Americans would be employed in a sweater industry who had not previously been employed in a sweater industry. That much is true. But there would be no net addition to the country’s industry or the country’s employment. Because the American consumer had to pay $5 more for the same quality of sweater he would have just that much less left over to buy anything else. He would have to reduce his expenditures by $5 somewhere else. In order that one industry might grow or come into existence, a hundred other industries would have to shrink. In order that 20,000 persons might be employed in a sweater industry, 20,000 fewer persons would be employed elsewhere.
But the new industry would be visible. The number of its employees, the capital invested in it, the market value of its product in terms of dollars, could be easily counted. The neighbors could see the sweater workers going to and from the factory every day. The results would be palpable and direct. But the shrinkage of a hundred other industries, the loss of 20,000 other jobs somewhere else, would not be so easily noticed.
… And this brings us to the real effect of a tariff. It is not merely that all its visible gains are offset by less obvious but no less real losses. It results, in fact, in a net loss to the country.
… as a result of the artificial barrier erected against foreign goods, American labor, capital and land are deflected from what they can do more efficiently to what they do less efficiently. Therefore, as a result of the tariff, the average productivity of American labor and capital is reduced.

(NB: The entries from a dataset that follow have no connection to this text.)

/-- With no live record found for a key, no record in the table is one. -/
theorem liveRecord_none {l : Line} {c : Nat} {loc : Location} (hr : l.liveRecord? c loc = none) {a : Nat} {r : IncidentRecord}
    (ha : l.record? a = some r) (hs : r.state ≠ .cleared) (hc : r.cls = c) (hl : r.location = loc) : False := by
  have := List.find?_eq_none.1 hr (a, r) (mem_of_tfind ha)
  simp [IncidentRecord.live, hs, hc, hl] at this

/-- A raise that falls into a live record keeps the table right (R124). -/
theorem collapseInto_ok {raise : Raise} {slot : Nat} {r : IncidentRecord} {l : Line} (h : l.incidents.recordsOk) (hr : l.record? slot = some r)
    (hl : r.state ≠ .cleared) : (collapseInto raise slot r l).incidents.recordsOk := by
  unfold collapseInto
  extract_lets l0 reopened new l1
  have h1 : l1.incidents = l.incidents := by
    show (ite _ _ _ : Line).incidents = _; split <;> exact touch_incidents ..
  have hc := (h.2.2.1 _ _ hr).2.2
  have c1 : 1 ≤ Nat.min (r.count + 1) 255 := Nat.le_min.2 ⟨by omega, by omega⟩
  have c2 : Nat.min (r.count + 1) 255 ≤ 255 := Nat.min_le_right ..
  split
  · rename_i sev _
    rw [noticeOf_incidents]
    show Incidents.recordsOk { l1.incidents with slots := tput l1.incidents.slots slot { new with severity := sev, escalated := true }, latches := _ }
    rw [h1]
    exact Incidents.recordsOk.latch (h.set (new := { new with severity := sev, escalated := true }) hr rfl rfl rfl (fun _ => hl) c1 c2 rfl) _
  · have h2 : (l1.setRecord slot new).incidents.recordsOk := by
      show Incidents.recordsOk { l1.incidents with slots := tput l1.incidents.slots slot new }
      rw [h1]
      exact h.set hr rfl rfl rfl (fun _ => hl) c1 c2 rfl
    split
    · rw [noticeOf_incidents]; exact h2
    · exact h2

/-- A coverage names no section twice (R122). -/
theorem coverageOf_sections_nodup (loc : Location) (l : Line) : (coverageOf loc l).2.sections.Nodup := by
  have hr : ∀ p, (sectionNumbers.filter p).Nodup := fun p => List.Pairwise.filter _ (by decide)
  unfold coverageOf; split <;> dsimp only
  · decide
  · simp [Line.coverSections]
  · unfold Line.coverSections; dsimp only; exact hr _
  · unfold Line.departureSectionsOf; exact hr _
  · unfold Line.departureSectionsOf; exact hr _
  · cases ((touchAll .timingPoint timingPointNumbers l).train loc.index).sect <;> simp

/-- A record created in a free slot for a key without a live record keeps the table right (R128). -/
theorem createRecord_ok {raise : Raise} {entry : ClassEntry} {slot : Nat} {l : Line} (h : l.incidents.recordsOk) (hs : slot < 32)
    (hf : l.record? slot = none) (hk : ∀ a r, l.record? a = some r → r.state ≠ .cleared → r.cls = raise.cls → r.location = raise.location → False) :
    (createRecord raise entry slot l).1.incidents.recordsOk := by
  obtain ⟨f1, f2, f3⟩ := nextFreeSerial_fresh h hs hf
  unfold createRecord
  extract_lets serial i0 l0
  have hcov := coverageOf_sections_nodup raise.location l0
  split
  rename_i l1 cov heq
  have h1 : l1.incidents = l0.incidents := by have := coverageOf_incidents raise.location l0; rw [heq] at this; exact this
  rw [heq] at hcov
  extract_lets r l2 l3
  show (noticeOf .raised r l3).incidents.recordsOk
  rw [noticeOf_incidents]
  refine Incidents.recordsOk.latch (i := l2.incidents) ?_ _
  show (applyEffects slot r entry ((l1.bump .creation).setRecord slot r)).incidents.recordsOk
  rw [applyEffects_incidents slot r entry (l1.bump .creation)]
  have h0 : l0.incidents.recordsOk := by
    refine ⟨h.1, h.2.1, h.2.2.1, h.2.2.2.1, h.2.2.2.2.1, ?_⟩
    show 1 ≤ serialAfter serial ∧ serialAfter serial ≤ 65535
    unfold serialAfter
    have : serial ≤ 65535 := f3
    split <;> omega
  split
  · show Incidents.recordsOk { l1.incidents with slots := tput l1.incidents.slots slot { r with holdTold := true } }
    rw [h1]
    exact h0.create hs (fun a q hq _ => f1 a q hq) (fun a q hq _ => hk a q hq) f2 f3 rfl hcov
  · show Incidents.recordsOk { l1.incidents with slots := tput l1.incidents.slots slot r }
    rw [h1]
    exact h0.create hs (fun a q hq _ => f1 a q hq) (fun a q hq _ => hk a q hq) f2 f3 rfl hcov

/-- Releasing the effects of a record changes at most the mark that the Regulator has been told of its hold. -/
theorem releaseEffects_incidents (slot : Nat) (r : IncidentRecord) (l : Line) :
    (releaseEffects slot r l).incidents = l.incidents
      ∨ ∃ now, l.record? slot = some now ∧ (releaseEffects slot r l).incidents = (l.setRecord slot { now with holdTold := false }).incidents := by
  unfold releaseEffects
  extract_lets l1 l2
  have h1 : l1.incidents = l.incidents := by
    show (ite _ _ _ : Line).incidents = _; split
    · exact foldl_incidents (fun l x => releaseIsolation_incidents x l) _ _
    · rfl
  rw [purge_incidents]
  show (ite _ _ _ : Line).incidents = _ ∨ ∃ now, _ ∧ (ite _ _ _ : Line).incidents = _
  split
  · unfold releaseHold
    rw [Line.record_congr h1]
    split
    · rename_i now hn
      right; refine ⟨now, hn, ?_⟩
      rw [evaluateAt_incidents]; unfold Line.setRecord; dsimp only; rw [h1]
    · left; rw [evaluateAt_incidents]; exact h1
  · left; exact h1

theorem releaseEffects_ok {slot : Nat} {r : IncidentRecord} {l : Line} (h : l.incidents.recordsOk) : (releaseEffects slot r l).incidents.recordsOk := by
  rcases releaseEffects_incidents slot r l with h1 | ⟨now, hn, h1⟩
  · rw [h1]; exact h
  · rw [h1]; exact h.set hn rfl rfl rfl id (h.2.2.1 _ _ hn).2.2.1 (h.2.2.1 _ _ hn).2.2.2.1 rfl

theorem releaseEffects_other {slot : Nat} {r : IncidentRecord} {l : Line} {k : Nat} (hk : k ≠ slot) :
    (releaseEffects slot r l).record? k = l.record? k := by
  rcases releaseEffects_incidents slot r l with h1 | ⟨now, hn, h1⟩
  · exact Line.record_congr h1 k
  · rw [Line.record_congr h1, Line.setRecord_record, if_neg (Ne.symm hk)]

theorem handAllClear_incidents (r : IncidentRecord) (m : Line) : (handAllClear r m).incidents = m.incidents := by
  unfold handAllClear; dsimp only; split
  · rw [foldl_incidents fun l z => handEntry_incidents z _ none _ _ l, touch_incidents]
  · rw [touch_incidents]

… The effect of a tariff, therefore, is to change the structure of American production. It changes the number of occupations, the kind of occupations, and the relative size of one industry as compared with another. It makes the industries in which we are comparatively inefficient larger, and the industries in which we are comparatively efficient smaller. Its net effect, therefore, is to reduce American efficiency, as well as to reduce efficiency in the countries with which we would otherwise have traded more largely.
Time will tell what impact President Trump’s new tariffs will have on the solar industry. How that will, in turn, ripple out into the rest of the American economy remains to be seen as well.
LG Electronics USA has responded to the news of tariffs, saying, “Consumers should be the ones to decide what washers they want to buy based upon their own preferences, not because of unjustified trade penalties imposed on products by the U.S. government.”